● THE INPUT:
☆ ☆ ☆ ☆ ☆

-- ==== Sys2Proof/Laws/Invariant.lean ====
section
/-! SUPPORT. The invariants of 10_state.md rule R57 as a check that can be evaluated, for witnesses and tests. -/

namespace Sys2Proof.Machine

/-- `Timer.Inv` as a Bool. -/
def Timer.invCheck (cfg : Config) (now : Tick) (T : Timer) : Bool :=
  match T.next with
  | none => true
  | some n => !T.linked && T.cen && decide (n.toNat ≤ now.toNat + 64 * cfg.baseTickUnit)

/-- The check says what the invariant says. -/
theorem invCheck_iff (cfg : Config) (now : Tick) (T : Timer) : T.invCheck cfg now = true ↔ Timer.Inv cfg now T := by
  unfold Timer.invCheck Timer.Inv
  cases h : T.next with
  | none => simp
  | some n => simp [and_assoc]

/-- The invariants of a state hold where every timer passes the check. -/
theorem inv_of_check {s : State} (h : ∀ i, (s.block.timer i).invCheck s.cfg s.block.now = true) : s.Inv :=
  fun i => (invCheck_iff _ _ _).1 (h i)

end Sys2Proof.Machine
end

☆ ☆ ☆ ☆ ☆

● ASSIGNED TASK:
Give back the entire listing verbatim.

● TASK ANSWER:
-- ==== Sys2Proof/Laws/Invariant.lean ====
section
/-! SUPPORT. The invariants of 10_state.md rule R57 as a check that can be evaluated, for witnesses and tests. -/

namespace Sys2Proof.Machine

/-- `Timer.Inv` as a Bool. -/
def Timer.invCheck (cfg : Config) (now : Tick) (T : Timer) : Bool :=
  match T.next with
  | none => true
  | some n => !T.linked && T.cen && decide (n.toNat ≤ now.toNat + 64 * cfg.baseTickUnit)

/-- The check says what the invariant says. -/
theorem invCheck_iff (cfg : Config) (now : Tick) (T : Timer) : T.invCheck cfg now = true ↔ Timer.Inv cfg now T := by
  unfold Timer.invCheck Timer.Inv
  cases h : T.next with
  | none => simp
  | some n => simp [and_assoc]

/-- The invariants of a state hold where every timer passes the check. -/
theorem inv_of_check {s : State} (h : ∀ i, (s.block.timer i).invCheck s.cfg s.block.now = true) : s.Inv :=
  fun i => (invCheck_iff _ _ _).1 (h i)

end Sys2Proof.Machine
end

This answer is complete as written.